Bought 12 pears yesterday. Ya pears, as they are labelled, or as I know them, chinese yellow pears. The pears my dad would bring just for me from Taiwan and China, because I was the only one amongst us who loved them more than the oranges and apples strewn around the house (not that we had dustbunnies of fruits, but we've just had years where nothing else was in the refrigerator. And yet, we're all overweight. Hmmm). I remember breaking a saucer after trying to halve a pear. Biting into my first Bartlett and feeling sadly disappointed (I like the crisp crunch of the Ya variety); but falling in love completely with the tart sweetness of the Anjou with it's aroma and grainy mouth feel. I've poached them in wine and in cider, yet a fresh, cold pear still takes the prize.

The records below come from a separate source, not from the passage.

-- ==== Sys2Proof/Machine/Operands.lean ====
section
/-! DEFINITION. Operand forms: the cell of a scan position, its row, column and lines, the duty of
a level, the slot of the token being executed, and the on-time of a pulse
(spec/41_scanner.md R110 to R114, spec/40_decoder.md R92 and R93). -/

namespace Sys2Proof.Machine

/-- A scan position or buffer slot in PH[5:0], where it is 0..39 (R77). -/
def cellOperand (index : PhaseIndex) : Option (Fin 40) :=
  if h : index.toNat < 40 then some ⟨index.toNat, h⟩ else none

/-- The row y = i div 5 of cell i (R113). -/
def rowOf (i : Fin 40) : Fin 8 := ⟨i.val / 5, by omega⟩

/-- The column x = i mod 5 of cell i (R113). -/
def colOf (i : Fin 40) : Fin 5 := ⟨i.val % 5, by omega⟩

/-- The line a pulse of cell i drives HIGH: the row's where the row's polarity bit is 1, else the
column's (R114). -/
def highLine (c : Config) (i : Fin 40) : Fin 13 :=
  if c.rowPol[rowOf i] = 1 then c.rowLine[rowOf i] else c.colLine[colOf i]

/-- The line a pulse of cell i drives LOW: the other one of the pair (R114). -/
def lowLine (c : Config) (i : Fin 40) : Fin 13 :=
  if c.rowPol[rowOf i] = 1 then c.colLine[colOf i] else c.rowLine[rowOf i]

/-- `MemRead(DUTY, L, 1)`: the duty cycle of a level (R110, R93). -/
def dutyOf (c : Config) (l : Level) : Byte := c.dutyTable[l.toFin]

/-- T(d), the on-time of a pulse in clock cycles (R112). -/
def onTime (c : Config) (d : Byte) : Nat :=
  if d = 0 then 0
  else if d = 1 then c.pulseMin
  else c.pulseBase + c.pulseSlope * d.toNat

/-- The slot of the enclosing DECODE_TOKEN step, the operand of KEEP and SET (R92, R93, log 15). -/
def currentSlot (s : State) : Option (Fin 40) :=
  if phaseKind s.ph = 0x7 then cellOperand (phaseIndex s.ph) else none

/-- The 2-bit code of a line state (R81). -/
def lineCode : LineState → BitVec 2
  | .off => 0
  | .high => 1
  | .low => 2

/-- The code of a model fault (R151). -/
def faultCode : FaultKind → Nat
  | .streamOverrun => 1
  | .wakeOverrun => 2
  | .illegalPhase => 3

end Sys2Proof.Machine
end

Other fruits that make me happy, dance for joy happy: white peaches (to die for in their peak, the aroma opens my salivary glands and I devour all I see in my path), bing and queen anne cherries (my favorite farmer's market find in the Northwest when I go to the US for summer), strawberries (wild sweet ones, and even the steroid mutants that don't look like fruit, more like Arnold Schwarzennegar-styled red pillows. Those I'd rather eat dipped in chocolate to avoid looking at all their muscles.), fresh blueberries, and sweet oranges. Lately, I've bought several Taiwan oranges in the Salcedo market and they've been wonderfully sweet. Eat them standing up watching traffic without the lights on, and you'd think you were anywhere but Manila.
That's not to say I avoid local fruits. Seasonally, I'm a sucker for the best mangos, duhats (with a sprinkling of salt to make them squishy), siniguelas (spelling? ditto on salt especially when not so ripe), lanzones, and our native bananas (who in their right mind wants to eat those cardboard clone bananas from some multi-national farm company without any flavor when we have so many good fruits around). Pineapples (with salt), papaya (with a squish of calamansi), and Calamansi of course. Dayap and Dalandan make our lives a whole lot better too.

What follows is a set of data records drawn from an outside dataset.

-- ==== Sys2Proof/Laws/Step.lean ====
section
/-! SUPPORT. The step: what it can answer, what a boundary adds, and what each instruction can
answer, said once for later proofs. -/

namespace Sys2Proof.Machine

/-! ### settle -/

theorem settle_faulted {i : Instr} {s t : State} (h : t.ph = faultPhase) :
    settle i s t = { t with env := s.env.tail } := by
  simp [settle, h]

theorem settle_running {i : Instr} {s t : State} (h : t.ph ≠ faultPhase) :
    settle i s t =
      { t with
        env := s.env.tail
        time := t.time + stepCost i s
        wtCnt := if writesCount i then t.wtCnt else t.wtCnt + stepCost i s } := by
  simp [settle, h]

@[simp] theorem settle_cfg (i : Instr) (s t : State) : (settle i s t).cfg = t.cfg := rfl
@[simp] theorem settle_ret (i : Instr) (s t : State) : (settle i s t).ret = t.ret := rfl
@[simp] theorem settle_ph (i : Instr) (s t : State) : (settle i s t).ph = t.ph := rfl
@[simp] theorem settle_lines (i : Instr) (s t : State) : (settle i s t).lines = t.lines := rfl
@[simp] theorem settle_cause (i : Instr) (s t : State) : (settle i s t).cause = t.cause := rfl
@[simp] theorem settle_wtInt (i : Instr) (s t : State) : (settle i s t).wtInt = t.wtInt := rfl
@[simp] theorem settle_fault (i : Instr) (s t : State) : (settle i s t).fault = t.fault := rfl
@[simp] theorem settle_trace (i : Instr) (s t : State) : (settle i s t).trace = t.trace := rfl
@[simp] theorem settle_started (i : Instr) (s t : State) : (settle i s t).started = t.started := rfl
@[simp] theorem settle_env (i : Instr) (s t : State) : (settle i s t).env = s.env.tail := rfl
@[simp] theorem settle_draws (i : Instr) (s t : State) : (settle i s t).draws = t.draws := rfl

/-! ### step -/

/-- A step that answers a next state ran the selected instruction of a legal configuration. -/
theorem step_next {s t : State} (h : step s = .next t) :
    legal s.cfg = true ∧ ∃ u, exec (select s) s = .next u ∧ t = settle (select s) s u := by
  unfold step at h
  split at h
  · rename_i hl
    split at h <;> simp_all
  · cases h

/-- What selection can answer. -/
theorem select_cases (s : State) :
    (s.started = false ∧ select s = .powerOn) ∨
    (s.started = true ∧ s.ph = faultPhase ∧ select s = .fault) ∨
    (s.started = true ∧ s.ph ≠ faultPhase ∧ ∃ i, arrivingReset s = some i ∧ select s = i) ∨
    (s.started = true ∧ s.ph ≠ faultPhase ∧ arrivingReset s = none ∧
      timerExpires (decodePhase s.ph) s = true ∧ select s = .timeout) ∨
    (s.started = true ∧ s.ph ≠ faultPhase ∧ arrivingReset s = none ∧
      timerExpires (decodePhase s.ph) s = false ∧ select s = decodePhase s.ph) := by
  unfold select
  cases hs : s.started
  · simp
  · by_cases hp : s.ph = faultPhase
    · simp [hp]
    · cases ha : arrivingReset s with
      | some i => simp [hp]
      | none => cases ht : timerExpires (decodePhase s.ph) s <;> simp [hp]

/-- The environment asserts one of its two resets. -/
theorem arrivingReset_cases {s : State} {i : Instr} (h : arrivingReset s = some i) :
    i = .externalReset ∨ i = .otherReset := by
  unfold arrivingReset at h
  split at h
  · cases h
  · split at h
    · cases h; exact .inl rfl
    · split at h <;> cases h
      exact .inr rfl

/-! ### The instructions' next states -/

theorem execDispatch_next {s t : State} (h : execDispatch s = .next t) :
    (s.cause = 1 ∧ t = setPhase (armTimerPhase 1) s) ∨
    (s.cause ≠ 1 ∧ t = setPhase coldInitPhase s) := by
  unfold execDispatch resetCause at h
  by_cases hc : s.cause = 1
  · rw [if_pos hc] at h
    exact .inl ⟨hc, by cases h; rfl⟩
  · rw [if_neg hc] at h
    exact .inr ⟨hc, by cases h; rfl⟩

theorem execDecodeToken_next {slot : PhaseIndex} {s t : State}
    (h : execDecodeToken slot s = .next t) :
    (cellOperand slot = none ∧ t = raiseFault .illegalPhase s) ∨
    (∃ i, cellOperand slot = some i ∧ fetchToken s.cfg s.ret = none ∧
      t = raiseFault .streamOverrun s) ∨
    ∃ i tok r, cellOperand slot = some i ∧ fetchToken s.cfg s.ret = some (tok, r) ∧
      t = setPhase (phaseAfterToken slot) { s with ret := applyToken s.cfg i tok r } := by
  unfold execDecodeToken at h
  split at h
  · rename_i e
    exact .inl ⟨e, by cases h; rfl⟩
  · rename_i i e
    split at h
    · rename_i e2
      exact .inr (.inl ⟨i, e, e2, by cases h; rfl⟩)
    · rename_i tok r e2
      exact .inr (.inr ⟨i, tok, r, e, e2, by cases h; rfl⟩)

theorem execScanCell_next {k : PhaseIndex} {s t : State} (h : execScanCell k s = .next t) :
    (cellOperand k = none ∧ t = raiseFault .illegalPhase s) ∨
    ∃ pos, cellOperand k = some pos ∧
      ((readCell s.ret s.cfg.scanOrder[pos] = 0 ∧ t = setPhase (phaseAfterCell k) s) ∨
       (readCell s.ret s.cfg.scanOrder[pos] ≠ 0 ∧
        t = setPhase (phaseAfterCell k) (drivePulse pos s.cfg.scanOrder[pos]
          (readCell s.ret s.cfg.scanOrder[pos]) s))) := by
  unfold execScanCell at h
  split at h
  · rename_i e
    exact .inl ⟨e, by cases h; rfl⟩
  · rename_i pos e
    refine .inr ⟨pos, e, ?_⟩
    simp only [Host.Outcome.next.injEq] at h
    by_cases hd : readCell s.ret s.cfg.scanOrder[pos] = 0
    · exact .inl ⟨hd, by rw [if_pos hd] at h; exact h.symm⟩
    · exact .inr ⟨hd, by rw [if_neg hd] at h; exact h.symm⟩

theorem execScanEnd_next {s t : State} (h : execScanEnd s = .next t) :
    (decodeDue s = true ∧ t = setPhase decodeBeginPhase { s with ret := { s.ret with rc := 0 } }) ∨
    (decodeDue s = false ∧
      t = setPhase sleepPhase { s with ret := { s.ret with rc := nextRefreshCount s } }) := by
  unfold execScanEnd at h
  split at h
  · rename_i e
    exact .inl ⟨e, by cases h; rfl⟩
  · rename_i e
    exact .inr ⟨by simpa using e, by cases h; rfl⟩

theorem execTimeout_next {s t : State} (h : execTimeout s = .next t) :
    (s.ph = sleepPhase ∧ t = resetEntry 1 s) ∨
    (s.ph ≠ sleepPhase ∧ t = raiseFault .wakeOverrun s) := by
  unfold execTimeout at h
  split at h
  · rename_i e
    exact .inl ⟨e, by cases h; rfl⟩
  · rename_i e
    exact .inr ⟨e, by cases h; rfl⟩

/-! ### Operands and configurations -/

/-- An index operand is the number it is, where it is 0..39. -/
theorem cellOperand_some {k : PhaseIndex} {i : Fin 40} (h : cellOperand k = some i) :
    i.val = k.toNat := by
  unfold cellOperand at h
  split at h <;> cases h
  rfl

theorem cellOperand_of_lt {k : PhaseIndex} (h : k.toNat < 40) :
    cellOperand k = some ⟨k.toNat, h⟩ := by
  simp [cellOperand, h]

theorem noRepeatsAfter_iff (seen : Nat) (l : List Nat) :
    noRepeatsAfter seen l = true ↔ l.Nodup ∧ ∀ n ∈ l, seen.testBit n = false := by
  induction l generalizing seen with
  | nil => simp [noRepeatsAfter]
  | cons n l ih =>
    simp only [noRepeatsAfter, Bool.and_eq_true, Bool.not_eq_true', ih, Nat.testBit_or,
      Nat.testBit_two_pow, Bool.or_eq_false_iff, decide_eq_false_iff_not, List.nodup_cons,
      List.forall_mem_cons]
    constructor
    · rintro ⟨hn, hl, h⟩
      exact ⟨⟨fun hm => (h n hm).2 rfl, hl⟩, hn, fun m hm => (h m hm).1⟩
    · rintro ⟨⟨hn, hl⟩, hs, h⟩
      exact ⟨hs, hl, fun m hm => ⟨h m hm, fun e => hn (e ▸ hm)⟩⟩

theorem noRepeats_iff_nodup (l : List Nat) : noRepeats l = true ↔ l.Nodup := by
  simp [noRepeats, noRepeatsAfter_iff]

/-- A list of bytes never falls where no byte is less than an earlier one. -/
theorem neverFalls_iff_pairwise (l : List Byte) :
    neverFalls l = true ↔ l.Pairwise (fun a b => a.toNat ≤ b.toNat) := by
  induction l with
  | nil => simp [neverFalls]
  | cons a l ih =>
    cases l with
    | nil => simp [neverFalls]
    | cons b l =>
      rw [neverFalls, Bool.and_eq_true, decide_eq_true_eq, ih, List.pairwise_cons (a := a)]
      refine and_congr_left fun h => ⟨fun hab c hc => ?_, fun h' => h' b List.mem_cons_self⟩
      rcases List.mem_cons.1 hc with rfl | hc
      · exact hab
      · exact Nat.le_trans hab ((List.pairwise_cons.1 h).1 c hc)

end Sys2Proof.Machine
end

Living in China, I found a plethora (love that word, Plethora, pllllethorrrra) of no-English-names fruit. A mutant orange that I finally found out was the kumquat (edible skin, not so edible innards, but just a nice combination of sweet and sour), some kind of berry with red spokes clustered around the seeds. Really good and haven't seen them anywhere else. And lychees, luckily they're known outside Asia too. But I found out that they raise too much heat in the body, that whole yin/yang thing. So I can only eat a few of those tasty morsels.
Huh, I just met someone who's never heard of papaya. Deprived soul!